Retype, word for word, each line between the lines holding "MAILBOX_READ_FLASH_BLOCK (R376). -/" and "def execMailboxAdvanceCounter (who", inclusive, and leave the rest of the data alone.
====================
-- ==== Sys2Proof/Machine/Board.lean ====
section
/-!
DEFINITION. The rest of the package (R268, R282, R342, R343, R358 to R363, R369 to R382): errors that no context owns, harts, storage, interrupts, management
ports and semaphores, the root-of-trust controller and boot, repair, and the current governor.
-/

namespace Sys2Proof.Machine

/-! ### Errors that no context owns (R369) -/

/-- The memories of a core zeroed. -/
def clearCore (s : State) (n : Nat) : State :=
  let old := s.core n
  (partsOf n).foldl (fun s p => s.setPart p (Part.initial 1)) (s.setCore n (({ Core.initial with tick := old.tick, lclk := old.lclk }).keep old))

def clusterCores (c : Nat) : List Nat := (List.range 16).map fun j => 16 * c + j

/-- The records of a partition that holds no kernel read as zero until a trap next writes them. -/
def zeroRecords (p : Nat) (s : State) : State :=
  if (s.core (p / 4)).kernel.isSome then s else s.updPart p fun x => { x with frec := [], snap := [] }

/-- A register of the trap block that no context owns reads as zero until it is next written: those of a core or partition that
holds no kernel, and those of a context that is not active. -/
def zeroTrapReg (r : DevReg) (s : State) : State :=
  let ofCtx := fun (k : Nat) (f : Context → Context) => if (s.ctx k).active then s else s.updCtx k f
  match r with
  | .frec p _ | .snap p _ _ => zeroRecords p s
  | .corectl n => if (s.core n).kernel.isSome then s else s.updCore n fun c => { c with ctl := ⟨0, false, 0, 0, false⟩ }
  | .trpend j => { s with trpend := s.trpend.filter fun n => n / 64 != j || (s.core n).kernel.isSome }
  | .savebase k => ofCtx k fun c => { c with savebase := 0 }
  | .ckbase k => ofCtx k fun c => { c with ckbase := 0 }
  | .logbase k => ofCtx k fun c => { c with logbase := 0 }
  | .logsize k => ofCtx k fun c => { c with logsize := 0 }
  | .ckst k => ofCtx k fun c => { c with ck := Context.initial.ck }
  | .tlbinv => { s with tlbinv := 0 }
  | _ => s

/-- UNOWNED_ERROR: w names the row of R369's table in its order and a what of it: 0 cluster a, cleared unless a kernel holds
or left it; 1 a buffer entry written before it is read; 2 the beat of device memory at a; 3 the dispatch unit; 4 the
records of partition a, which holds no kernel; 5 the flow numbered a, a frame of which is held; 6 the root-of-trust controller; 7 the
register at offset a of the trap block. -/
def execUnownedError (die cls w a : Nat) (s : State) : Out :=
  let t := recordError die cls none a s
  let keeps := fun (x : Nat × Kernel) => (x.2.stage == .preempted || x.2.stage == .running || x.2.stage == .stopping)
    && x.2.clusters.contains a
  .next (match w with
    | 0 => if t.kernels.any keeps then t
        else
          let r := t.draw 4096
          (clusterCores a).foldl clearCore (r.2.updCluster a fun c => { c with clearing := some (r.1 + 1) })
    | 2 => { t with badBeats := (a / 64) :: t.badBeats.filter fun b => b != a / 64 }
    | 3 => { t with stalled := true }
    | 4 => zeroRecords a t
    | 5 => match t.flows[a]? with
      | none => t
      | some f => killFlow f.ctx f.peer t
    | 6 => { t with amvin := { t.amvin with boot := .recovery } }
    | 7 => match trapReg a with
      | some r => zeroTrapReg r t
      | none => t
    | _ => t)

/-- CLUSTER_CLEAR_DONE: the zeroing ends and the cluster is free again (R369). -/
def execClusterClearDone (cl : Nat) (s : State) : Out :=
  .next (s.updCluster cl fun c => if c.clearing = some 0 then { c with clearing := none } else c)

/-! ### Writes by agents that name physical addresses -/

/-- A write of device memory by a hart or by storage, at its owner at once (R282). -/
def State.directWrite (a : Nat) (bs : List W8) (s : State) : State := s.wr none none .hbm a bs

/-! ### Interrupt routing (R363) -/

/-- IROUTE_WRITE: the entry is written; setting EN delivers an event that is held. -/
def execIrouteWrite (i v : Nat) (s : State) : Out :=
  let t := { s with iroute := Cells.put i (BitVec.ofNat 64 (v % 2 ^ 17)) s.iroute }
  .next (if Sys2Proof.bit v 16 && s.irqHeld.contains i
    then { t with irqHeld := t.irqHeld.filter fun j => j != i }.raise i else t)

/-! ### Harts (R282, R361) -/

/-- What a hart's physical address names. -/
inductive HartTarget where
  | memory (a : Nat)
  | peer (d a : Nat)
  | storage
  | registers
  | nothing
deriving DecidableEq, Repr

def hartTarget (pa : Nat) : HartTarget :=
  if pa < hbmSize then .memory pa
  else if pa < 0x8000000000000 then .nothing
  else if pa < 0xE000000000000 then .peer ((pa - 0x8000000000000) / hbmSize) ((pa - 0x8000000000000) % hbmSize)
  else if pa < 0xF000000000000 then .storage
  else if regBase ≤ pa ∧ pa < 2 ^ 52 then .registers
  else .nothing

/-- HART_REGISTER_ACCESS_FAULT: the hart takes an access fault at the address, and nothing else happens (R361). -/
def execHartRegisterAccessFault (h pa : Nat) (s : State) : Out := .next { s with hartErr := Cells.put h (pa, false) s.hartErr }

def hartFault (h pa : Nat) (s : State) : State := s.next 0 [.hartRegisterAccessFault h pa]

/-- A read that meets a beat beyond correction: an access fault with the hardware-error cause (R369). -/
def hartHardwareError (h pa : Nat) (s : State) : State := { s with hartErr := Cells.put h (pa, true) s.hartErr }

/-- Is an access a release at DEV, or wider (R282): .rl on what writes, .aqrl, or a FENCE with writes on both sides? -/
def releases (a : Sys2Proof.HartAccess) : Bool :=
  match a.op with
  | .store | .amo _ | .storeConditional => a.rl
  | .load | .loadReserved => a.aq && a.rl
  | .fence _ pw _ _ sw => pw && sw
  | .fenceI => false

/-- Does an access meet a beat beyond correction (R369)? -/
def State.meetsBad (s : State) (a n : Nat) : Bool := s.badBeats.any fun b => decide (a / 64 ≤ b) && decide (b ≤ (a + n - 1) / 64)

/-- Do accesses of a hart to peers await their acknowledgement (R282)? -/
def State.hartWaits (s : State) (h : Nat) : Bool :=
  s.flows.any fun f => f.out.any fun o => o.hart.any fun x => x.1 == h

/-- Does one of them return a value? The hart makes no other access before it has it (DEDUCED, assumption log 38). -/
def State.hartReads (s : State) (h : Nat) : Bool :=
  s.flows.any fun f => f.out.any fun o => o.hart.any fun x => x.1 == h && x.2 != .store

/-- A load, store or atomic in device memory, never through a posting buffer (R282). -/
def hartMemory (h : Nat) (x : Sys2Proof.HartAccess) (a : Nat) (s : State) : State :=
  hartPerform h x.op .hbm a x.pa x.size x.v (fun v t => t.directWrite a (splitBytes v x.size)) s

/-- The kind of the frame that carries an access of a hart to a peer (R365). -/
def hartFrame (x : Sys2Proof.HartAccess) : Sys2Proof.FrameKind :=
  match x.op with
  | .store | .storeConditional => .write
  | .amo op => .atomic op (x.size == 8)
  | _ => .read

/-- An access put off to the next clock, before the others of its hart. -/
def putOff (h : Nat) (x : Sys2Proof.HartAccess) (s : State) : State :=
  let mine := fun (i : Instr) => match i with
    | .hartMemoryAccess g _ => g == h
    | _ => false
  { s with inbox := (s.clock + 1, .hartMemoryAccess h x) ::
      s.inbox.map fun e => if mine e.2 && decide (e.1 ≤ s.clock) then (s.clock + 1, e.2) else e }

/-- An access of a hart to a peer goes out in a frame, and is made on its acknowledgement; a store-conditional without its reservation
fails at once (R282). -/
def hartPeer (h : Nat) (x : Sys2Proof.HartAccess) (d a : Nat) (s : State) : State :=
  if x.op = .storeConditional ∧ s.reserved h x.pa = false then hartReturn h 1 { s with resv := Cells.del h s.resv }
  else (s.sendFrame 16 d (hartFrame x) a (splitBytes x.v x.size) none none (some (h, x.op))).getD (putOff h x s)

/-- The posted writes of the whole device. -/
def State.allPosted (s : State) : List Nat := s.clusters.flatMap fun c => c.2.posted.map Posted.id

/-- The effect of an access that nothing holds. A FENCE that orders peer accesses waits for the acknowledgements of its hart's
(R282). -/
def hartAccess (h : Nat) (x : Sys2Proof.HartAccess) (s : State) : State :=
  if s.hartReads h then putOff h x s
  else match x.op with
  | .fence _ _ peer _ _ => if peer && s.hartWaits h then putOff h x s else s
  | .fenceI => s
  | _ =>
    let bad := match x.op with
      | .load | .loadReserved | .amo _ => true
      | _ => false
    match hartTarget x.pa with
    | .memory a =>
      if hbmSize < a + x.size then hartFault h x.pa s
      else if s.heldAt .hbm a x.size then putOff h x s
      else if bad && s.meetsBad a x.size then hartHardwareError h x.pa s
      else hartMemory h x a s
    | .peer d a =>
      if hbmSize < a + x.size then hartFault h x.pa s else hartPeer h x d a s
    | .storage => match x.op with
      | .store => s
      | _ => let r := s.draw (2 ^ (8 * x.size)); hartReturn h r.1 r.2
    | .registers =>
      if x.size ≠ 8 ∨ x.pa % 8 ≠ 0 then hartFault h x.pa s
      else match x.op with
        | .load => hartReturn h (s.regValue x.pa) s
        | .store => s.next 0 [.registerWrite 3 x.pa x.v]
        | _ => hartFault h x.pa s
    | .nothing => hartFault h x.pa s

/-- HART_MEMORY_ACCESS: a released hart's access. A release first waits until every write that the posting buffers held when it
came has reached its owner (R274 (b), R282). -/
def execHartMemoryAccess (h : Nat) (a : Sys2Proof.HartAccess) (s : State) : Out :=
  let now := s.allPosted
  let gate := match Cells.has h s.hartGate, releases a with
    | true, _ => (Cells.get [] h s.hartGate).filter now.contains
    | false, true => now
    | false, false => []
  .next (if !s.amvin.released then s
    else if gate.isEmpty then hartAccess h a { s with hartGate := Cells.del h s.hartGate }
    else putOff h a { s with hartGate := Cells.put h gate s.hartGate })

/-- STORAGE_DMA_ACCESS: 8 bytes of device memory read or written; a request elsewhere reaches nothing (R361), nor does one before
the first image is verified (R373). -/
def execStorageDmaAccess (wr : Bool) (pa v : Nat) (s : State) : Out :=
  .next (if s.amvin.boot != .off && wr && decide (pa + 8 ≤ hbmSize) then s.directWrite pa (splitBytes v 8) else s)

/-! ### Management ports and semaphores (R370 to R372) -/

/-- The registers that a management port reaches: every one once the device runs; in recovery state semaphore 0 and the mailbox,
by which its holder writes a new image (R375; DEDUCED, assumption log 106); before the first image is verified, none (R373). -/
def State.portReaches (s : State) (pa : Nat) : Bool :=
  match s.amvin.boot with
  | .off => false
  | .running => true
  | .recovery => pa == regBase + 0x30000 || (decide (regBase + 0x80000 ≤ pa) && decide (pa < regBase + 0x81000))

/-- MGMT_REQUEST: inside a session one register is read or written, port 0 as requester 1 and port 1 as requester 2; anything
else is refused with no effect (R370, R371, R373, R375). -/
def execMgmtRequest (port : Nat) (session wr : Bool) (pa v : Nat) (s : State) : Out :=
  .next (if !session || !s.portReaches pa || hartTarget pa != .registers || pa % 8 != 0 then s
    else if wr then s.next 0 [.registerWrite (port + 1) pa v]
    else { s with mgmtOut := Cells.put port (s.regValue pa) s.mgmtOut })

def State.putSem (k : Nat) (m : MSem) (s : State) : State := { s with msem := Cells.put k m s.msem }

/-- MSEM_ACQUIRE: a lease of `lease` times 2^20 management clocks granted or renewed, or refused with ERR (R372). -/
def execMsemAcquire (who k lease : Nat) (s : State) : Out :=
  let m := s.sem k
  .next (if lease ≠ 0 ∧ (m.owner = 0 ∨ m.owner = who) then s.putSem k { m with owner := who, lease := lease * 2 ^ 20 }
    else s.putSem k { m with err := true })

/-- MSEM_RELEASE: the owner frees the semaphore; anyone else is ignored (R372). -/
def execMsemRelease (who k : Nat) (s : State) : Out :=
  let m := s.sem k
  .next (if m.owner = who then s.putSem k { m with owner := 0, lease := 0 } else s)

/-- LEASE_EXPIRY: the semaphore is freed, and interrupt 7 raised (R372). -/
def execLeaseExpiry (k : Nat) (s : State) : Out :=
  let m := s.sem k
  .next (if m.owner ≠ 0 ∧ m.lease = 0 then (s.putSem k { m with owner := 0 }).raise 7 else s)

/-! ### The root-of-trust controller (R373 to R377) -/

def State.updAmvin (s : State) (f : Amvin → Amvin) : State := { s with amvin := f s.amvin }

/-- A mailbox command of the holder of semaphore 0; another's is ignored. Its end raises interrupt 9 (DESIGN CHOICE,
assumption log 30). -/
def mailboxDo (who : Nat) (f : Amvin → Amvin) (s : State) : Out := .next (if s.holds who 0 then (s.updAmvin f).raise 9 else s)

/-- MAILBOX_WRITE_FLASH_BLOCK: the buffer's 4 KiB become block blk of the boot flash (R376). -/
def execMailboxWriteFlashBlock (who blk : Nat) (s : State) : Out :=
  mailboxDo who (fun a => { a with flash := a.flash.writeBytes (4096 * blk) (a.mailbox.bytes 0 4096) }) s

/-- MAILBOX_READ_FLASH_BLOCK (R376). -/
def execMailboxReadFlashBlock (who blk : Nat) (s : State) : Out :=
  mailboxDo who (fun a => { a with mailbox := a.mailbox.writeBytes 0 (a.flash.bytes (4096 * blk) 4096) }) s

/-- MAILBOX_READ_MEASUREMENT: the 48 bytes of a measurement at the start of the buffer (R376, R377). -/
def execMailboxReadMeasurement (who idx : Nat) (s : State) : Out :=
  mailboxDo who (fun a => { a with mailbox := a.mailbox.writeBytes 0 (Cells.get (List.replicate 48 0) idx a.meas) }) s

/-- MAILBOX_ADVANCE_COUNTER: the counter becomes the running image's SVN (R376). -/
def execMailboxAdvanceCounter (who : Nat) (s : State) : Out :=
  mailboxDo who (fun a => { a with counter := BitVec.ofNat 64 (max a.counter.toNat a.svn) }) s

/-- The image of a type as the flash holds it: its header and its body (R374). -/
def Amvin.imageHeader (a : Amvin) (ty : Nat) : List W8 := a.flash.bytes (Config.imagePlace ty) 4096
def Amvin.imageBody (a : Amvin) (ty : Nat) : List W8 :=
  a.flash.bytes (Config.imagePlace ty + 4096) (bytesAt (a.imageHeader ty) 0xC 4)

/-- A field of an image header. -/
def headerField (h : List W8) (a n : Nat) : List W8 := (h.drop a).take n

/-- Is the image of a type accepted (R375)? -/
def Amvin.accepts (a : Amvin) (ty : Nat) : Bool :=
  let h := a.imageHeader ty
  let len := bytesAt h 0xC 4
  bytesAt h 0 4 == 0x4D414750 && bytesAt h 4 4 == ty && decide (a.counter.toNat ≤ bytesAt h 8 4)
    && decide (1 ≤ len) && decide (len ≤ 2 ^ 28)
    && Config.sha384 (headerField h 0x40 97) == a.ecKey && Config.sha384 (headerField h 0xA8 56) == a.lmsKey
    && Config.ecdsaOk (headerField h 0x40 97) (Config.sha384 (headerField h 0 256)) (headerField h 0x100 96)
    && Config.lmsOk (headerField h 0xA8 56) (headerField h 0 256) (headerField h 0x200 3584)
    && headerField h 0x10 48 == Config.sha384 (a.imageBody ty)

/-- An accepted image measured (R377). -/
def Amvin.measure (a : Amvin) (ty : Nat) : Amvin :=
  { a with meas := Cells.put ty (Config.sha384 (a.imageHeader ty ++ a.imageBody ty)) a.meas }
====================
* Expected answer *
/-- MAILBOX_READ_FLASH_BLOCK (R376). -/
def execMailboxReadFlashBlock (who blk : Nat) (s : State) : Out :=
  mailboxDo who (fun a => { a with mailbox := a.mailbox.writeBytes 0 (a.flash.bytes (4096 * blk) 4096) }) s

/-- MAILBOX_READ_MEASUREMENT: the 48 bytes of a measurement at the start of the buffer (R376, R377). -/
def execMailboxReadMeasurement (who idx : Nat) (s : State) : Out :=
  mailboxDo who (fun a => { a with mailbox := a.mailbox.writeBytes 0 (Cells.get (List.replicate 48 0) idx a.meas) }) s

/-- MAILBOX_ADVANCE_COUNTER: the counter becomes the running image's SVN (R376). -/
def execMailboxAdvanceCounter (who : Nat) (s : State) : Out :=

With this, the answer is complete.